Any literature lover’s visit to picturesque Dawson City, Yukon, should include visits to the homes of Jack London, Pierre Berton, and Robert Service. It should also include a visit to the Alchemy Café.

The café was founded in 2014 by Florian Boulais and Sofia Ashenhurst, who wanted to create a community hub and intellectual commons. Boulais works front of house and Ashenhurst “provides the heart” and makes delicious healthy foods and juice potions. The chess club meets there, as do members of the writers’ club, and there are even weekly yoga classes. The vibe is feng shui harmony meets modern log cabin meets backpacker chic.

venue-011. Alchemy stands out amid the town’s gold rush–era establishments. A few steps away is Bombay Peggy’s, a restored brothel where you can hear fiddle music and order chastity belt and titillating tart martinis. If you’re feeling really brave, you can head around the corner to the Westminster Hotel (known to locals as the Pit) and get sweaty in their aptly named microwave dance room.

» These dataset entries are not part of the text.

/-- Where every message still waits, an entry leaves alone. -/
theorem State.out_writeEntry {s : State} {p : Nat} (hp : p < s.rings.length) (hmsgs : ∀ m ∈ (s.ring p).msgs, m ≠ [])
    (bytes : List Byte) (use : HmWriteUse) (irqNow : Bool) : (s.writeEntry p bytes use irqNow).out =
      s.out ++ [.hmWrite s.reqSeq (s.ringBase (ringReg p 8) + 32 * (s.ring p).cqPi) ((s.ring p).phased bytes)] := by
  have hp' : p < (s.entryOut p bytes use).rings.length := (modAt_length _ _ _).symm ▸ hp
  have hmsgs' : ∀ m ∈ ((s.entryOut p bytes use).ring p).msgs, m ≠ [] := by rwa [s.ring_entryOut hp]
  rw [State.writeEntry_eq]
  exact (State.countEntry_quiet hp' (.inr hmsgs') s.reqSeq irqNow).1

/-- The EVENTS_LOST entry, but for the phase. -/
def eventsLost (now n : Nat) : List Byte := toLe 2 0x31 ++ [0, 0] ++ toLe 8 now ++ toLe 2 0 ++ toLe 2 0 ++ toLe 2 n

/-- Pair 0's engine without a count of lost events. -/
def Ring.lossReported (r : Ring) : Ring := { r with sqCi := 0 }

section
variable {s : State} (hlost : (s.ring 0).sqCi ≠ 0) (hroom : s.eventRoom = true)
include hlost hroom

/-- Where the event ring has room the lost events are reported in one entry. -/
theorem State.flushLost_reports :
    s.flushLost = (s.modRing 0 Ring.lossReported).writeEntry 0 (eventsLost s.now (s.ring 0).sqCi) .event false := by
  have hcond : ((s.ring 0).sqCi != 0 && s.eventRoom) = true := by simp [hlost, hroom]
  exact if_pos hcond

theorem State.ringOn_flushLost : s.flushLost.ringOn 0 = s.ringOn 0 := by
  have hbut : s.AsButEntries s.flushLost :=
    s.flushLost_reports hlost hroom ▸ ((State.AsButEntries.refl s).modRing _ _).writeEntry _ _ _ _
  unfold State.AsButEntries at hbut
  rw [hbut]
  rfl

variable (hlen : 0 < s.rings.length)
include hlen

theorem State.sqCi_flushLost : (s.flushLost.ring 0).sqCi = 0 := by
  have hlen' : 0 < (s.modRing 0 Ring.lossReported).rings.length := by rwa [State.modRing, modAt_length]
  rw [s.flushLost_reports hlost hroom, State.sqCi_writeEntry hlen', s.ring_modRing_same _ hlen]
  rfl

theorem State.out_flushLost (hmsgs : ∀ m ∈ (s.ring 0).msgs, m ≠ []) : s.flushLost.out = s.out ++
    [.hmWrite s.reqSeq (s.ringBase (ringReg 0 8) + 32 * (s.ring 0).cqPi) ((s.ring 0).phased (eventsLost s.now (s.ring 0).sqCi))] := by
  have hlen' : 0 < (s.modRing 0 Ring.lossReported).rings.length := by rwa [State.modRing, modAt_length]
  have hring : (s.modRing 0 Ring.lossReported).ring 0 = (s.ring 0).lossReported := s.ring_modRing_same _ hlen
  rw [s.flushLost_reports hlost hroom, State.out_writeEntry hlen' (hring ▸ hmsgs), hring]
  rfl

end

/-- Settles O22, by the branches of a write to the pair's control register. -/
theorem ringEnableAndDisable : Obligations.RingEnableAndDisable := by
  unfold Obligations.RingEnableAndDisable
  refine ⟨fun s p d hpos hp hcfg hrest hlen hsq6 hsq12 hcq6 hcq12 hfetching => ⟨_, exec_ringEnable hp hcfg hrest d, ?starts⟩,
    fun s d n hcfg hrest hlen hcq6 hcq12 hlost hsome => ⟨_, exec_ringEnable (by decide) hcfg hrest d, ?reports⟩,
    fun s p d hp hcfg hrest hlen hbad => ⟨_, exec_ringEnable hp hcfg hrest d, ?refused⟩,
    fun s p d hp hcfg hon hlen => ⟨_, exec_ringDisable hp hcfg hon d, State.ringOn_ringStopped _,
      State.ring_ringStopped (s := s.start) _ hp (hlen ▸ hp), fun q hq => State.ring_ringStopped_other (s := s.start) _ hp hq⟩⟩
  case starts =>
    have hsq : RingSizeOk (s.start.fld (ringReg p 0) 3 0) := ⟨hsq6, hsq12⟩
    have hcq : RingSizeOk (s.start.fld (ringReg p 8) 3 0) := ⟨hcq6, hcq12⟩
    have hfetching' : (s.start.ring p).fetching = 0 := hfetching
    rw [State.enableRing_starts hp _ (.inr hsq) hcq, if_neg hpos.ne', State.ring_ringStarted (s := s.start) hp _ (hlen ▸ hp)]
    refine ⟨State.ringOn_ringStarted _, ?_, fun q hq => State.ring_ringStarted_other (s := s.start) hp _ hq⟩
    simp only [Ring.enabled, if_neg hpos.ne', hfetching']
    rfl
  case reports =>
    have hp : 0 < 64 := by decide
    have hcq : RingSizeOk (s.start.fld (ringReg 0 8) 3 0) := ⟨hcq6, hcq12⟩
    have hlen' : 0 < s.start.rings.length := hlen ▸ hp
    have hlen1 : 0 < (s.start.ringStarted 0 (d ||| 1#32)).rings.length := by
      rw [State.rings_ringStarted hp, modAt_length]
      exact hlen'
    have hsize : 1 < s.start.cqSize 0 := Nat.one_lt_two_pow (show s.fld (ringReg 0 8) 3 0 ≠ 0 by omega)
    have hroom := State.eventRoom_ringStarted (s := s.start) hlen' hsize (d ||| 1#32)
    have hring := State.ring_ringStarted (s := s.start) hp (d ||| 1#32) hlen'
    have hlost' : ((s.start.ringStarted 0 (d ||| 1#32)).ring 0).sqCi = n := by rw [hring]; exact hlost
    rw [State.enableRing_starts hp _ (.inl rfl) hcq, if_pos rfl]
    refine ⟨?_, State.sqCi_flushLost (hlost' ▸ hsome) hroom hlen1, ?_⟩
    · rw [State.ringOn_flushLost (hlost' ▸ hsome) hroom, State.ringOn_ringStarted]
    · rw [State.out_flushLost (hlost' ▸ hsome) hroom hlen1 (by rw [hring]; nofun), hlost', hring, Ring.phased_enabled,
        Ring.cqPi_enabled, Nat.mul_zero, Nat.add_zero, State.ringBase_ringStarted hp, State.out_ringStarted hp,
        State.reqSeq_ringStarted hp, State.now_ringStarted hp]
      rfl
  case refused =>
    have hlen' : p < (s.start.ctlWritten p (d ||| 1#32)).rings.length := by rw [State.rings_ctlWritten hp]; exact hlen ▸ hp
    have hoff : s.ringOn p = false := by
      simp only [State.ringActive, Bool.or_eq_false_iff] at hrest
      obtain ⟨⟨hoff, _⟩, _⟩ := hrest
      exact hoff
    have hcq : ¬ RingSizeOk (s.start.fld (ringReg p 8) 3 0) := fun ⟨h6, h12⟩ => hbad.elim (Nat.not_lt.mpr h6) (Nat.not_lt.mpr h12)
    rw [State.enableRing_refused hp _ hcq, State.ringOn_modRing, State.ringOn_ctlWritten hp, State.ring_modRing_same _ _ hlen']
    exact ⟨hoff, rfl⟩

end Sys2Proof.Machine

/-! # Proofs: the bytes of a flit (chapter 8) -/

namespace Sys2Proof.Machine

/-! ## CRC-32C (R270) -/

section
variable {poly w : Nat} (hpoly : poly < 2 ^ w)
include hpoly

/-- A register of `w` bits stays within them. -/
theorem crcShift_lt {r : Nat} (n : Nat) (hr : r < 2 ^ w) : crcShift poly n r < 2 ^ w := by
  induction n generalizing r with
  | zero => exact hr
  | succ n ih =>
    have hhalf : r >>> 1 < 2 ^ w := (Nat.shiftRight_le r 1).trans_lt hr
    rw [crcShift]
    split
    · exact ih (Nat.xor_lt_two_pow hhalf hpoly)
    · exact ih hhalf

theorem crcBytes_lt {r : Nat} (hw : 8 ≤ w) (hr : r < 2 ^ w) (bs : List Byte) : crcBytes poly r bs < 2 ^ w := by
  induction bs generalizing r with
  | nil => exact hr
  | cons b bs ih =>
    have hb : b.toNat < 2 ^ w := b.isLt.trans_le (Nat.pow_le_pow_right Nat.two_pos hw)
    exact ih (crcShift_lt hpoly 8 (Nat.xor_lt_two_pow hr hb))

end

theorem crc32c_lt (bs : List Byte) : crc32c bs < 2 ^ 32 :=
  Nat.xor_lt_two_pow (crcBytes_lt (by decide) (by decide) (by decide) bs) (by decide)

/-! ## The trailer (R268 to R270) -/

/-- What a flit's bytes 248 to 251 spell. -/
def trailerWord (seq ack type : Nat) : Nat := seq + ack * 4096 + type * 2 ^ 24

theorem wholeFlit_eq (body : List Byte) (seq ack type : Nat) : wholeFlit body seq ack type =
    body ++ (toLe 4 (trailerWord seq ack type) ++ toLe 4 (crc32c (body ++ toLe 4 (trailerWord seq ack type)))) :=
  List.append_assoc _ _ _

section
variable {body : List Byte} (hbody : body.length = 248) (seq ack type : Nat)
include hbody

theorem wholeFlit_length : (wholeFlit body seq ack type).length = 256 := by
  simp [wholeFlit_eq, toLe_length, hbody]

theorem wholeFlit_take : (wholeFlit body seq ack type).take 248 = body := by
  rw [wholeFlit_eq, List.take_left' hbody]

theorem crcOk_wholeFlit : crcOk (wholeFlit body seq ack type) = true := by
  have hcovered : (body ++ toLe 4 (trailerWord seq ack type)).length = 252 := by simp [hbody, toLe_length]
  have hcrc := field_toLe (body ++ toLe 4 (trailerWord seq ack type)) [] 4 (crc32c (body ++ toLe 4 (trailerWord seq ack type)))
  rw [hcovered, List.append_nil, Nat.mod_eq_of_lt (crc32c_lt _)] at hcrc
  rw [crcOk, wholeFlit_length hbody, wholeFlit_eq, ← List.append_assoc, List.take_left' hcovered, hcrc]
  simp

variable {seq ack type}

theorem flitTrailer_wholeFlit (hseq : seq < 4096) (hack : ack < 4096) (htype : type < 4) :
    flitTrailer (wholeFlit body seq ack type) = (seq, ack, type) := by
  have hword : field (wholeFlit body seq ack type) 248 4 = trailerWord seq ack type := by
    have hfield := field_toLe body (toLe 4 (crc32c (body ++ toLe 4 (trailerWord seq ack type)))) 4 (trailerWord seq ack type)
    rwa [hbody, ← wholeFlit_eq, Nat.mod_eq_of_lt (by unfold trailerWord; omega)] at hfield
  simp only [flitTrailer, hword, trailerWord, bits, Nat.shiftRight_eq_div_pow, Prod.mk.injEq]
  omega

end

“We love old books and old wisdom,” says Boulais. Literature spills from the overhead shelves and litters the tables. Sometimes in order to find room to eat, you have to stack the books, including poetry by Coast Salish chief Dan George, Carl Jung’s Man and His Symbols, and issues of an illustrated magazine about the Yukon called The Colourful Five Percent.

2. Boulais used to fix jet engines, but was drawn to Dawson by the pristine wilderness and sense that it was a place where people come to make positive changes in their lives. Boulais and Ashenhurst cut the café’s timbre frame and built the structure by hand. The level of thought that went into its aesthetics is evident in the exposed wood, mellow paint choices, local art on the walls, overflowing bookshelves, and bright windows.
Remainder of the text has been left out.